GNN-Suite: a Graph Neural Network Benchmarking Framework for Biomedical Informatics
Journal:
arXiv
Published Date:
May 15, 2025
Abstract
We present GNN-Suite, a robust modular framework for constructing and
benchmarking Graph Neural Network (GNN) architectures in computational biology.
GNN-Suite standardises experimentation and reproducibility using the Nextflow
workflow to evaluate GNN performance. We demonstrate its utility in identifying
cancer-driver genes by constructing molecular networks from protein-protein
interaction (PPI) data from STRING and BioGRID and annotating nodes with
features from the PCAWG, PID, and COSMIC-CGC repositories.
Our design enables fair comparisons among diverse GNN architectures including
GAT, GAT3H, GCN, GCN2, GIN, GTN, HGCN, PHGCN, and GraphSAGE and a baseline
Logistic Regression (LR) model. All GNNs were configured as standardised
two-layer models and trained with uniform hyperparameters (dropout = 0.2; Adam
optimiser with learning rate = 0.01; and an adjusted binary cross-entropy loss
to address class imbalance) over an 80/20 train-test split for 300 epochs. Each
model was evaluated over 10 independent runs with different random seeds to
yield statistically robust performance metrics, with balanced accuracy (BACC)

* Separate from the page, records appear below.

/-- The configuration the channels run on now. -/
def State.navCfg (s : State) : NavConfig := s.nav.base.inForce s.time

/-- The spacings a channel uses (R486, R505). -/
def NavChannel.spacings (c : NavChannel) (f : NavConfig) : Nat × Nat :=
  if c.assigned then (c.el, c.vevl) else spacingsInUse c.signal f.el f.vevl

/-- The tracking loops of a channel (R487, R489). -/
structure TrackLoops where
  /-- bandwidth of the third-order carrier PLL, Hz -/
  pllBw : Nat
  /-- bandwidth of the second-order FLL that assists it, Hz -/
  fllBw : Option Nat
  /-- bandwidth of the carrier-aided DLL, 0.01 Hz -/
  dllBw : Nat
  /-- the code discriminator is (E − L) − ½ (VE − VL), else normalised early-minus-late power -/
  doubleDelta : Bool
  /-- EL in use -/
  el : Nat
  /-- VEVL in use -/
  vevl : Nat
  /-- coherent integration on the data component, ms -/
  dataMs : Nat
  /-- that integration starts at a data-bit edge -/
  bitEdge : Bool
  /-- coherent integration on the pilot tracked, ms -/
  pilotMs : Option Nat
  deriving DecidableEq, Repr

/-- The loops of a channel in PULL_IN or TRACK: a PLL of PLL_BW with an FLL of 10 Hz in PULL_IN, a DLL of DLL_BW, 1 ms on the data
component until bit synchronisation and INT_MS from a bit edge after it, INT_MS on a pilot from the start of TRACK (R487). -/
def NavChannel.loops (c : NavChannel) (f : NavConfig) : Option TrackLoops :=
  let sp := c.spacings f
  let synced := bit c.locks 3
  let pilot := (Machine.signal c.signal).any (·.pilot)
  let run := fun (pullIn : Bool) =>
    some { pllBw := f.pllBw, fllBw := if pullIn then some 10 else none, dllBw := f.dllBw, doubleDelta := f.doubleDelta,
           el := sp.1, vevl := sp.2, dataMs := if synced then f.intMs else 1, bitEdge := synced,
           pilotMs := if pilot && !pullIn then some f.intMs else none }
  match c.state with
  | .pullIn => run true
  | .track => run false
  | _ => none

/-- The loops channel `n` runs (R487). -/
def State.loopsOf (s : State) (n : Nat) : Option TrackLoops := (s.navChan n).loops s.navCfg

/-- The signal is enabled (R504). -/
def NavConfig.enabled (c : NavConfig) (code : Nat) : Bool := (signal code).isSome && bit c.signals (signalBit code)

/-! ### Events -/

/-- Antenna `a`. -/
def State.antenna (s : State) (a : Nat) : Antenna := s.nav.base.ants.rd a Antenna.reset

/-- Change an antenna. -/
def State.modAntenna (s : State) (a : Nat) (f : Antenna → Antenna) : State :=
  s.modBase fun b => { b with ants := b.ants.upd a Antenna.reset f }

/-- Set the bias state of an antenna; a change raises ANTENNA_STATE (R494). -/
def State.setBias (s : State) (a st ma : Nat) : State :=
  let old := (s.antenna a).bias
  let s := s.modAntenna a fun x => { x with bias := st, ma := ma, shortAt := if st = 3 then some s.time else none }
  if old = st then s else s.raise uBaseband 0x2002 (le 1 a ++ le 1 st ++ le 2 ma)

/-- Band `b` of an antenna. -/
def State.band (s : State) (a b : Nat) : NavBand := (s.antenna a).bands.rd b NavBand.reset

/-- Change a band. -/
def State.modBand (s : State) (a b : Nat) (f : NavBand → NavBand) : State :=
  s.modAntenna a fun x => { x with bands := x.bands.upd b NavBand.reset f }

/-- Frequency range of a band, 10 Hz units (R483). -/
def bandRange (b : Nat) : Nat × Nat :=
  match b with
  | 0 => (155900000, 161000000)
  | 1 => (121500000, 130000000)
  | _ => (116400000, 121500000)

/-- Centre of a spectrum bin, the 1,024 bins spread evenly over the band (assumption 30). -/
def binCentre (b bin : Nat) : Nat :=
  let r := bandRange b
  r.1 + (2 * bin + 1) * (r.2 - r.1) / 2048

/-- A notch stands in the main lobe of the channel's signal (R492). -/
def State.notched (s : State) (c : NavChannel) : Bool :=
  match signal c.signal with
  | none => false
  | some g =>
    let f := ((g.carrier : Int) + g.step * c.gloK).toNat
    let half := if g.boc then 2 * g.chip else g.chip
    (s.band c.ant g.band).notches.any fun n => absDiff (binCentre g.band n.bin) f ≤ half

/-- FLAGS of a channel's measurement record (R496). -/
def State.trackFlags (s : State) (c : NavChannel) : Nat :=
  c.locks % 16 + 16 * flag c.multipath + 32 * flag c.slip + 64 * flag (s.notched c) +
    128 * flag ((signal c.signal).any (·.pilot))

/-! ### Kept data (R497, R498) -/

/-- System of a satellite key: SIGNAL div 16, as in system × 256 + SV. -/
def isGlonass (key : Nat) : Bool := key / 256 == 3

/-- An ephemeris is usable: 4 h from its reference time, 1 h for GLONASS (R498). -/
def usableEph (now key : Nat) (e : Ephemeris) : Bool := decide (now ≤ e.ref + (if isGlonass key then 3600 else 14400) * sec)

/-- The start in progress disregards the time and all kept data: RESTART COLD (R509). -/
def State.disregards (s : State) : Bool := s.nav.base.starting.any (·.kind == 3)

/-- A kept item stored at a module time counts for the start in progress: a start that disregards kept data counts what has come
since it began (R500, R509). -/
def State.counts (s : State) (stored : Nat) : Bool :=
  s.nav.base.starting.all fun x => x.kind != 3 || decide (x.begun ≤ stored)

/-- Satellites with a usable ephemeris. -/
def State.usableSats (s : State) : List Nat :=
  (s.nav.base.kept.ephemerides.entries.filter fun e => usableEph s.time e.1 e.2).map (·.1)

/-- A satellite's ephemeris is usable for the start in progress (R497, R500). -/
def State.ephUsable (s : State) (key : Nat) : Bool :=
  (s.nav.base.kept.ephemerides.find key).any fun e => usableEph s.time key e && s.counts e.storedAt

/-- The almanac is valid: 90 days, 30 for GLONASS (R498). -/
def State.almanacValid (s : State) : Bool :=
  let k := s.nav.base.kept
  (k.almanac.any fun t => s.counts t && decide (s.time ≤ t + 90 * 86400 * sec)) ||
    k.almanacGlo.any fun t => s.counts t && decide (s.time ≤ t + 30 * 86400 * sec)

/-- The almanac of a satellite's system is valid (R498). -/
def State.almanacFor (s : State) (key : Nat) : Bool :=
  let k := s.nav.base.kept
  if isGlonass key then k.almanacGlo.any fun t => s.counts t && decide (s.time ≤ t + 30 * 86400 * sec)
  else k.almanac.any fun t => s.counts t && decide (s.time ≤ t + 90 * 86400 * sec)

/-- Time is known: t_unc is 2 s or less (R497, R500). -/
def State.timeKnown (s : State) : Bool := 
  (!s.disregards && (s.nav.time.valid || s.nav.base.kept.rtcGood)) || s.nav.base.aid.time.isSome

/-- A position is kept, or aided (R500, R507). -/
def State.positionKnown (s : State) : Bool := 
  (!s.disregards && s.nav.base.kept.position.isSome) || s.nav.base.aid.pos.isSome

/-- The conditions of HOT with the satellites `visible` (R500). -/
def State.hot (s : State) (visible : List Nat) : Bool :=
  s.timeKnown && s.positionKnown && 5 ≤ (visible.filter s.ephUsable).length

/-- Class of a NAV start (R500); KIND 3 disregards the time and all kept data (R509). -/
def State.classify (s : State) (kind : Nat) (visible : List Nat) : Nat :=
  if kind = 3 then 3 else if s.hot visible then 1 else if s.timeKnown && s.almanacValid then 2 else 3

/-- An aid takes part in what is known: a time, a position, or the ephemeris of a visible satellite (R500, R507, R508). -/
def State.aided (s : State) : Bool :=
  let b := s.nav.base
  b.aid.time.isSome || b.aid.pos.isSome ||
    b.visible.any fun k => (b.kept.ephemerides.find k).any fun e => e.aided && s.ephUsable k

/-- Aids that make the HOT conditions hold raise the class of the start in progress (R500, R501). -/
def State.raiseClass (s : State) : State :=
  match s.nav.base.starting with
  | some x =>
    if x.cls != 1 && s.aided && s.hot s.nav.base.visible then
      s.modBase fun b => { b with cls := 1, starting := some { x with cls := 1, raised := true, since := s.time } }
    else s
  | none => s

/-! ### Search windows (R497) -/

/-- t_unc that NAV holds, ns; none where time is unknown (R497). -/
def State.heldTimeUnc (s : State) : Option Nat :=
  let kept := s.nav.base.kept.rtcGood && !s.disregards
  match s.nav.base.aid.time with
  | some (_, u) => some (if kept then min 31000 u else u)
  | none => if kept then some 31000 else none

/-- Position uncertainty that NAV holds, m (R497). -/
def State.heldPosUnc (s : State) : Option Nat :=
  let kept := s.nav.base.kept.position.isSome && !s.disregards
  match s.nav.base.aid.pos with
  | some (_, _, _, u) => some (if kept then min 10000 u else u)
  | none => if kept then some 10000 else none

/-- Velocity uncertainty that NAV holds, mm/s (R497). -/
def State.heldVelUnc (s : State) : Nat :=
  let k := if s.nav.base.kept.position.any (·.still) then 0 else 50000
  (s.nav.base.aid.vel.map fun v => min v k).getD k
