/-- PAYLOAD_HASH and TAG hold over the ciphertext (R778, R780 step 6). -/
def State.payloadOk (s : State) (b : List Byte) : Bool :=
  match s.fitting b with
  | none => false
  | some e =>
    let key := le 32 (Config.contentKey s.update.pub e).toNat
    let c := cipherOf b
    Config.sha384 c == (b.drop 32).take 48 &&
      le 16 (Config.gcmTag key ((b.drop 80).take 12) (b.take 32) c).toNat == (b.drop 92).take 16

/-- Step 1 of R780. -/
def imageHeaderOk (b : List Byte) (c length : Nat) : Bool :=
  let key := field b 7 1
  b.take 4 == le 4 0x474D494B && field b 4 2 == 1 && field b 8 2 == 0x4800 && field b 6 1 == c &&
    (key ≤ 3 || key == 0x10) && field b 10 2 ≤ 255 && inRange (field b 28 1) 1 16 &&
    b.length ≤ classMax c && b.length == length && b.length == signatureAt b + 96 + field b 24 4 &&
    !(key ≤ 3 && bit (field b 29 1) key)

/-- The checks of R780 in order: the first that fails. -/
def State.checkContainer (s : State) (b : List Byte) (c length : Nat) : Option Status :=
  let key := field b 7 1
  firstOf [
    (!imageHeaderOk b c length, .badParam),
    (if key ≤ 3 then bit s.update.revoked key else c != clsAppBoot || (s.update.keys.find 3).isNone, .keyRevoked),
    (!Config.ecdsaVerify (s.imageKey key) (b.take (signatureAt b)) ((b.drop (signatureAt b)).take 96), .sigInvalid),
    (field b 10 2 < (s.cls c).counter, .rollback),
    ((s.fitting b).isNone, .notForModule),
    (!s.payloadOk b, .sigInvalid)]

/-- The slot a verified container makes. -/
def slotOf (b : List Byte) (st : SlotState) : ImageSlot :=
  { state := st, keyId := field b 7 1, svn := field b 10 2, version := field b 12 4, revoke := field b 29 1 % 16, image := b }

/-- The image of a slot decrypts into its island (R778); an image as shipped does (assumption 5). -/
def State.sound (s : State) (c i : Nat) : Bool :=
  let y := (s.cls c).slot i
  y.image == [] || s.payloadOk y.image

/-- The ROM can boot slot `i` of MALUF (R778). -/
def State.loadable (s : State) (i : Nat) : Bool :=
  let x := s.cls clsMaluf
  let y := x.slot i
  s.sound clsMaluf i &&
    (y.state == .active || ((y.state == .installed || y.state == .trial || y.state == .revertPending) && x.counter ≤ y.svn))

/-! ### Installation -/

/-- Free the target of an installation: it is EMPTY. -/
def State.emptyTarget (s : State) (i : Installation) : State := s.modCls i.cls fun x => x.modSlot i.slot fun _ => ImageSlot.empty

/-- Fields of IMAGE_INSTALLED (R794). -/
def installedFields (i : Installation) (st : Status) (b : List Byte) (n : Nat) : List Byte :=
  le 1 i.cls ++ le 1 i.slot ++ le 2 st.code ++ le 4 (field b 12 4) ++ le 2 (field b 10 2) ++ le 2 0 ++ le 4 n

/-- The installation ends with a failed check (R780): its target is EMPTY. -/
def State.failInstall (s : State) (i : Installation) (st : Status) (b : List Byte) : State :=
  ((s.emptyTarget i).modUpdate fun u => { u with install := none }).complete uSecurity 0x8001
    (installedFields i st b b.length) i.req false true

/-- The container has not come in full (R779, R793): TIMEOUT. How much of it came is open, and so is what its header would say: free
values (assumption 3). -/
def State.stallInstall (s : State) (i : Installation) : State :=
  let (v, s) := s.free 32
  let (n, s) := s.free 16
  let (b, s) := s.free 32
  ((s.emptyTarget i).modUpdate fun u => { u with install := none }).complete uSecurity 0x8001
    (le 1 i.cls ++ le 1 i.slot ++ le 2 Status.timeout.code ++ le 4 v.toNat ++ le 2 n.toNat ++ le 2 0 ++
      le 4 (b.toNat % (i.length + 1))) i.req false true

/-- A stop cuts the installation off (R774, R781): its slot is EMPTY and the next start says so. -/
def State.cutInstall (s : State) : State :=
  match s.update.install with
  | none => s
  | some i => (s.emptyTarget i).modUpdate fun u => { u with install := none, interrupted := u.interrupted ++ [(i.cls, i.slot)] }

/-- The installations a stop cut off are reported at the start (R781). -/
def State.tellInterrupted (s : State) : State :=
  let l := s.update.interrupted
  (l.foldl (fun s x => s.tellImage x.1 x.2 .installing .empty 5 none false) s).modUpdate fun u => { u with interrupted := [] }

/-! ### Activation, trial and return -/

/-- Raise the counter of a class to an SVN, and revoke the keys the image names (R782). -/
def State.fuse (s : State) (c : Nat) (y : ImageSlot) : State :=
  (s.modCls c fun x => { x with counter := max x.counter y.svn }).modUpdate fun u => { u with revoked := u.revoked ||| y.revoke }

/-- The island of a class starts from another slot: an activation or a return that waited for it begins (R783, R784). -/
def ImageClass.switchTo (x : ImageClass) (slot : Nat) (due : Option Nat) : ImageClass :=
  { x with active := some slot, rejoinDue := due }

/-- The activation or return of a class that has begun is done (R783, R784): the new slot is TRIAL and its trial begins, or
the slot left is INSTALLED and the fallback ACTIVE. -/
def State.finishAct (s : State) (c : Nat) : State :=
  let x := s.cls c
  match x.act with
  | none => s
  | some a =>
    if x.copying || x.active != some a.slot then s
    else
      let s := s.modCls c fun x => { x with act := none, rejoinDue := none }
      if x.loader then
        -- R783: the copy came first, so the completion is ACTIVE
        (s.count uSecurity 18).tellImage c 0 (if a.req.isNone then .pending else .installed) .active a.cause a.req false
      else if a.back then
        let left := 1 - a.slot
        let old := (x.slot left).state
        ((s.modCls c fun x => { (x.setState left .installed).setState a.slot .active with trialStart := 0 }).count uSecurity
          19).tellImage c left old .installed a.cause a.req (a.cause != 0)
      else
        let left := 1 - a.slot
        let old := (x.slot a.slot).state
        ((s.modCls c fun x => { (x.setState left .installed).setState a.slot .trial with trialStart := s.time }).count uSecurity
          18).tellImage c a.slot old .trial a.cause a.req false

/-- Whether the mode permits images (R130). -/
def State.imageMode (s : State) : Bool := ModeSet.img.has s.mode.mode

/-- The island of class `c` starts again (R784): a waiting activation or return begins; an activation whose island resets
before it is done, and a class in TRIAL, go back to the fallback: at once at a module start or where the mode permits images, and
otherwise REVERT_PENDING. `cause` is 0x02 or 0x06 of R794. -/
def State.restartClass (s : State) (c cause : Nat) (start : Bool) : State :=
  let x := s.cls c
  match x.act with
  | some a =>
    if x.copying then s
    else if x.loader then
      s.modCls c fun x => { x with copying := true }
    else if x.active != some a.slot then s.modCls c (·.switchTo a.slot (if a.back then none else some (s.time + 5 * sec)))
    else if a.back then s
    else s.modCls c fun x =>
      { x.switchTo (1 - a.slot) none with act := some { a with slot := 1 - a.slot, back := true, cause := cause } }
  | none =>
    if !x.inTrial then s
    else
      let back : Activation := { req := none, slot := x.other, back := true, cause := cause }
      if start || s.imageMode then s.modCls c fun x => { x.switchTo x.other none with act := some back }
      else (s.modCls c fun x => { x.setState x.current .revertPending with act := some back }).tellImage c x.current .trial
        .revertPending cause none false

/-- As R784 says of every island but the resident loader: LOADER has no island of its own to wait for, so its switch is done at
once (R783). -/
def State.restartImage (s : State) (c cause : Nat) (start : Bool) : State :=
  let s := s.restartClass c cause start
  if c = clsLoader then s.finishAct c else s

/-- Every class of an island. -/
def State.restartImages (s : State) (i cause : Nat) (start : Bool) : State :=
  (classesOf i).foldl (fun s c => s.restartImage c cause start) s

/-- Every class of an island is done with its activation or return. -/
def State.finishActs (s : State) (i : Nat) : State := (classesOf i).foldl (fun s c => if c = clsMaluf then s else s.finishAct c) s

/-- A class whose copy of R773 is still running holds its island in reset. -/
def State.copyingIn (s : State) (i : Nat) : Bool := (classesOf i).any fun c => (s.cls c).copying

/-- The first class of an island whose image does not load (R778). -/
def State.unsound (s : State) (i : Nat) : Option Nat :=
  (classesOf i).find? fun c => c != clsMaluf && c != clsLoader && !s.sound c (s.cls c).current

/-- The image of a class does not load: its island stays in reset (R778, R794). -/
def State.loadFailed (s : State) (c : Nat) : State :=
  let x := s.cls c
  let st := (x.slot x.current).state
  (s.tellImage c x.current st st 4 none false).count uSecurity 20

/-- The ROM boots MALUF: a slot that does not load is passed over for the other one, where that loads (R778). The slot passed over
keeps its state where no activation waits for it. -/
def State.bootMaluf (s : State) : State :=
  let x := s.cls clsMaluf
  let i := x.current
  if s.loadable i || !s.loadable (1 - i) then s
  else match x.act with
    | some a =>
      (s.modCls clsMaluf fun x => { x.switchTo (1 - i) none with act := some { a with slot := 1 - i, back := true, cause := 4 } }).count
        uSecurity 20
    | none => (s.loadFailed clsMaluf).modCls clsMaluf fun x => x.switchTo (1 - i) none

/-- The copy of R773 is done: the slot holds what the staging area held, the counter rises and keys are revoked (R782). -/
def State.copied (s : State) (c : Nat) : State :=
  let y := (s.cls c).slotB
  (s.modCls c fun x =>
    { x with slotA := { y with state := .active }, slotB := ImageSlot.empty, copying := false, active := some 0,
             act := x.act.map fun a => { a with slot := 0 } }).fuse c y

/-! ### Outputs off (R783, R789) -/

/-- Every switch channel, FO0–FO15 and SAFE_OUT0–SAFE_OUT3 is off. -/
def State.outputsOff (s : State) : Bool :=
  (s.stage.chans.entries.all fun e => !e.2.cmdOn && e.2.phase == .off) &&
    (List.range 16).all (fun n => !(s.fieldIo.fo.rd n FieldOut.reset).on) &&
    (List.range 4).all fun n => !(s.safety.out n).on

as the primary measure. Notably, GCN2 achieved the highest BACC (0.807 +/-
0.035) on a STRING-based network, although all GNN types outperformed the LR
baseline, highlighting the advantage of network-based learning over
feature-only approaches.
Our results show that a common framework for implementing and evaluating GNN
architectures aids in identifying not only the best model but also the most
effective means of incorporating complementary data. By making GNN-Suite
publicly available, we aim to foster reproducible research and promote improved
benchmarking standards in computational biology. Future work will explore
additional omics datasets and further refine network architectures to enhance
predictive accuracy and interpretability in biomedical applications.